The Social and Political Front (in Spanish: Frente Social y Político) or FSP was a coalition of several left wing political parties in Colombia.

It was part of the wider Democratic Alternative (AD) movement, which in 2005 joined the Independent Democratic Pole (PDI) in order to create the Alternative Democratic Pole (PDA) alliance.

Participants
Parties or sections affiliated included the Colombian Communist Party, Present for Socialism, Movement for the Defense of the Rights of the People (MODEP), members of the Patriotic Union, and several union organizations.

Political Development
At the 2002-03-10  legislative elections, the party won parliamentary representation as one of the many small parties which participated.

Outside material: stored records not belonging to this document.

/-- Settles O50: RETIRE by its index, and CLEAR-FINDINGS, which leaves no finding that could give an edge. -/
theorem findingsAreRetiredAndCleared : Obligations.FindingsAreRetiredAndCleared := by
  refine ⟨rfl, fun b i extra s h hpage => ⟨fun hb => ?_, fun hb => ?_, fun p hb => ⟨fun hi => ?_, fun hi => ?_, ?_⟩⟩⟩
  · exact exec_retire h hpage extra (retireCommand_of_bad_port (portOf?_none hb) i _)
  · exact exec_clearFindings h hpage extra (clearFindingsCommand_of_bad_port (portOf?_none hb) _)
  · exact exec_retire h hpage extra (retireCommand_of_no_finding (portOf?_eq_of_val hb) hi)
  · intro r edges
    have hedges : verdictEdges (s.port p).record r = edges := verdictEdges_eq _ r
    rw [← hedges]
    exact exec_retire h hpage extra
      (retireCommand_of_finding (s := { s with transfer := none }) (portOf?_eq_of_val hb) hi rfl)
  · exact exec_clearFindings h hpage extra (clearFindingsCommand_of_port (portOf?_eq_of_val hb) rfl)

end Sys2Proof.Machine

end

section

namespace Sys2Proof.Machine

-- One theorem at a time, as above.
set_option deprecated.oldSectionVars true

/-! ## A stable sort and a filter -/

section

variable {α : Type} {le : α → α → Bool}

theorem insertSorted_of_first {x : α} {l : List α} (h : ∀ y ∈ l, le x y = true) : insertSorted le x l = x :: l := by
  cases l with
  | nil => rfl
  | cons y ys => exact if_pos (h y List.mem_cons_self)

theorem sortList_of_sorted {l : List α} (h : l.Pairwise fun x y => le x y = true) : sortList le l = l := by
  induction l with
  | nil => rfl
  | cons x xs ih =>
    obtain ⟨hx, hxs⟩ := List.pairwise_cons.1 h
    rw [sortList, ih hxs, insertSorted_of_first hx]

variable (trans : ∀ x y z, le x y = true → le y z = true → le x z = true) (P : α → Bool)

include trans

theorem insertSorted_filter {x : α} {l : List α} (h : l.Pairwise fun x y => le x y = true) :
    (insertSorted le x l).filter P = if P x then insertSorted le x (l.filter P) else l.filter P := by
  induction l with
  | nil => simp [insertSorted, List.filter_cons]
  | cons y ys ih =>
    obtain ⟨hy, hys⟩ := List.pairwise_cons.1 h
    rw [insertSorted]
    by_cases hle : le x y = true
    · rw [if_pos hle, List.filter_cons]
      have hfirst : ∀ z ∈ (y :: ys).filter P, le x z = true := fun z hz =>
        (List.mem_cons.1 (List.mem_of_mem_filter hz)).elim (fun he => he ▸ hle) fun hz => trans x y z hle (hy z hz)
      rw [insertSorted_of_first hfirst]
    · rw [if_neg hle, List.filter_cons, List.filter_cons, ih hys]
      by_cases hP : P y = true
      · simp only [hP, if_true, insertSorted, if_neg hle]
        split <;> rfl
      · simp only [hP, Bool.false_eq_true, if_false]

/-- What a sort keeps of some entries is their own sort. -/
theorem sortList_filter (total : ∀ x y, le x y = true ∨ le y x = true) (l : List α) :
    (sortList le l).filter P = sortList le (l.filter P) := by
  induction l with
  | nil => rfl
  | cons x xs ih =>
    rw [sortList, insertSorted_filter trans P (sortList_sorted total trans xs), ih, List.filter_cons]
    split <;> rfl

end

/-- Sorting leaves the findings of a pair as they are where they stand in order already. -/
theorem sortFindings_filter {P : Finding → Bool} {l m : List Finding} (h : l.filter P = m.filter P)
    (hm : m.Pairwise fun f g => keyLe f.key g.key = true) : (sortFindings l).filter P = m.filter P := by
  have hfilter := sortList_filter (le := fun x y : Finding => keyLe x.key y.key) (fun _ _ _ => keyLe_trans) P
    (fun _ _ => keyLe_total _ _) l
  exact hfilter.trans ((congrArg _ h).trans (sortList_of_sorted (hm.sublist List.filter_sublist)))

/-! ## What a covered pair adds (R115 to R117) -/

theorem PerPair.get_set {α : Type} (v : PerPair α) (q k : Pair) (x : α) :
    (v.set q x).get k = if k = q then x else v.get k := by
  cases q <;> cases k <;> rfl

/-- The findings a covered pair comes to: of those it keeps the ones that make no room, and new ones of its first
unmatched results. -/
def PairWork.Adds (w : PairWork) (added : List Finding) : Prop :=
  ∃ room n, room.Sublist w.kept ∧ added = room ++ (w.fresh.take n).map (Result.newFinding w.pair)

theorem PairWork.Adds.pair {w : PairWork} {added : List Finding} (h : w.Adds added)
    (hkept : ∀ f ∈ w.kept, f.pair = w.pair) : ∀ f ∈ added, f.pair = w.pair := by
  obtain ⟨room, n, hroom, rfl⟩ := h
  intro f hf
  rcases List.mem_append.1 hf with hf | hf
  · exact hkept f (hroom.subset hf)
  · obtain ⟨x, -, rfl⟩ := List.mem_map.1 hf
    rfl

/-- A covered pair is probed, with its run's MORE flag, and TRUNCATED only where the pool has run out. -/
def Adding.Flags (acc : Adding) (w : PairWork) : Prop :=
  (acc.pairs.get w.pair).probed = true ∧ (acc.pairs.get w.pair).more = w.more
    ∧ ((acc.pairs.get w.pair).truncated = true → acc.exhausted = true)

section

Carlos Gaviria, a Colombian senator and former Colombian Constitutional Court magistrate who was also a member of the FSP, was chosen as Democratic Alternative's presidential pre-candidate.

In March 2006, the AD and the PDI subsequently decided on a common candidate for that year's May 28 elections, choosing Carlos Gaviria over the PDI's Antonio Navarro.

External links
Frente Social y Político - Official Homepage (in Spanish)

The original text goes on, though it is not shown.